At iteration 0, nodes are colored by atom type only.  
At iteration 1, colors encode the immediate neighborhood of each atom.  
At iteration 2, colors further distinguish atoms based on the neighborhood of their neighbors,
illustrating how increasing structural context is incorporated.

In [9]:
fig_its_wl.show(renderer="vscode")

### 2.4. ITS–WL vs DRF–WL Feature Growth Across Iterations

This plot compares how feature sets evolve across WL iterations for two reaction
representations: ITS–WL (single reaction graph) and DRF–WL (difference between
reactants and products). Aggregating over a subset provides a robust view of how
quickly structural context is captured and whether feature growth saturates.

In [10]:
fig_feature_growth_edge.show(renderer="vscode")
fig_feature_growth_vertex.show(renderer="vscode")
fig_feature_growth_sp.show(renderer="vscode")

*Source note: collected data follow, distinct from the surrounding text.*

-- ==== Sys2Proof/Machine/FireOps.lean ====
section
/-! DEFINITION. The fire unit's shared operations: a change of sequence state with all that goes with it, the entry to
confirmation, the evaluation of the sequence, the neighbour-alert flag and the input survey (R121 to R142). -/

namespace Sys2Proof.Machine

/-- The sounder and the damper as the sequence state, the general-alarm record and the flag give them (R133, R134). -/
def State.refreshFireOutputs (s : State) : State :=
  s.withFire { s.fire with sounder := sounderFor s.fire.seq s.fire.generalSeen,
                           damperClosed := damperFor s.fire.seq s.fire.neighbourAlert }

/-- The FIRE STATE event of a change (R129). -/
def State.fireEvent (s : State) (previous : Seq) (cause : FireCause) : Event :=
  .fireState s.fire.seq previous cause s.alarmChannels s.faultChannels s.fire.callOperated s.fire.callLatch s.fire.holdOn
    s.fire.isolateOn s.fire.doorOpen s.fire.agentReady s.custody.zoneClock

/-- The fire unit in a sequence state: each timer runs in its own state alone, from the length in force as it starts, and
the release output is active in DISCHARGE alone (R125, R128). -/
def FireUnit.inSeq (f : FireUnit) (q : Seq) (cfg : ConfigRecord) (now : Nat) : FireUnit :=
  { f with seq := q,
           countdown := if q = .preDischarge then some (now + 1000 * cfg.preDischarge) else none,
           pulse := if q = .discharge then some (now + pulseLength) else none,
           soak := if q = .soak then some (now + 1000 * cfg.soakTime) else none,
           release := decide (q = .discharge) }

/-- A change of sequence state in one change: timers, outputs, the FIRE STATE event, and the climate outputs forced
(R107, R128, R129, R133, R134, R138). -/
def State.enterSeq (s : State) (q : Seq) (cause : FireCause) : State :=
  let entered := (s.withFire (s.fire.inSeq q s.cfg s.now)).refreshFireOutputs
  (entered.emit (entered.fireEvent s.fire.seq cause)).forceOutputs

/-- On entry to confirmation a session before its commit point ends with FIRE (R72). -/
def State.fireEndsSession (s : State) : State :=
  if s.dock.session.beforeCommit then s.endUncommitted .fire else s

/-- Entry to confirmation (R122): CONFIRMED while hold or isolate is ON, otherwise PRE-DISCHARGE directly; it ends the
uncommitted session (R72) and withdraws the offers (R155). -/
def State.enterConfirmation (s : State) : State :=
  let cause : FireCause := if s.confirmationCondition then .confirmation else .manualCall
  let entered := s.enterSeq (if s.fire.holdOn || s.fire.isolateOn then .confirmed else .preDischarge) cause
  entered.fireEndsSession.withdrawOffers

/-- The first condition of R121: confirmation by the detectors, or by the latch where manual confirms is yes. -/
def State.confirms (s : State) : Bool := s.confirmationCondition || (s.fire.callLatch && s.cfg.manualConfirms)

/-- The change into ALARM-1, with its cause (R121, R129). -/
def State.enterAlarm (s : State) : State := s.enterSeq .alarm1 (if s.alarmCondition then .alarm else .manualCall)

/-- The evaluation of the sequence (R121): at most one change of state, the first whose condition holds. -/
def State.evaluate (s : State) : State :=
  match s.fire.seq with
  | .quiet =>
    if s.confirms then s.enterConfirmation
    else if s.alarmCondition || s.fire.callLatch then s.enterAlarm
    else if s.alertCondition then s.enterSeq .preAlert .alert
    else s
  | .preAlert =>
    if s.confirms then s.enterConfirmation
    else if s.alarmCondition || s.fire.callLatch then s.enterAlarm
    else if s.alertCondition then s
    else s.enterSeq .quiet .alertCleared
  | .alarm1 => if s.confirms then s.enterConfirmation else s
  | .confirmed => s
  | .preDischarge => s
  | .discharge => s
  | .soak => s
  | .resetWait => s

/-- What a change of the hold or isolate input does in CONFIRMED and PRE-DISCHARGE (R123); elsewhere it is evaluated as
any other event (R119, R121). -/
def State.judgeSwitches (s : State) : State :=
  match s.fire.seq with
  | .confirmed => if s.fire.holdOn || s.fire.isolateOn then s else s.enterSeq .preDischarge .released
  | .preDischarge => if s.fire.holdOn || s.fire.isolateOn then s.enterSeq .confirmed .held else s
  | _ => s.evaluate

/-- The neighbour-alert flag judged afresh; a change of it moves the damper, emits NEIGHBOUR ALARM and forces the climate
outputs (R107, R134, R136, R137). -/
def State.judgeNeighbours (s : State) : State :=
  let flag := !s.alertHolders.isEmpty
  if flag = s.fire.neighbourAlert then s
  else
    let set := (s.withFire { s.fire with neighbourAlert := flag }).refreshFireOutputs
    (set.emit (.neighbourAlarm flag s.alertHolders s.custody.zoneClock)).forceOutputs

/-- The DETECTOR FAULT event of a channel as it stands (R117). -/
def State.faultEvent (s : State) (channel : Nat) : Event :=
  .detectorFault channel (s.group channel) (s.channel channel) (s.groupInService (s.group channel)).length

/-- The input survey at the end of a reset, as one event: every channel and switch recorded as the pins give it, the
faults reported in ascending channel number, an OPERATED call point setting the latch, and one evaluation (R139). -/
def State.inputSurvey (s : State) : State :=
  let p := s.pins
  let recorded := s.withFire { s.fire with
    channels := p.channels, callOperated := p.callOperated, callLatch := s.fire.callLatch || p.callOperated,
    holdOn := p.holdOn, isolateOn := p.isolateOn, doorOpen := p.doorOpen, agentReady := p.agentReady }
  (recorded.emitAll (recorded.faultChannels.map recorded.faultEvent)).evaluate

end Sys2Proof.Machine
end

- ITS produces many more features at every iteration (richer context)
- DRF produces far fewer features because it keeps only the changes between reactants and products
- high heterogeneity in the dataset — some reactions produce many features, others few

- **Iteration effect**:
    - ITS tends to grow quickly and then saturate
    - DRF grows more slowly because only changed patterns accumulate

- **Mode differences (edge / vertex / sp)**
    - edge/vertex: moderate feature counts and variance.
    - sp (shortest-path): feature counts explode (and variance is huge) — path features scale roughly with node‑pair counts.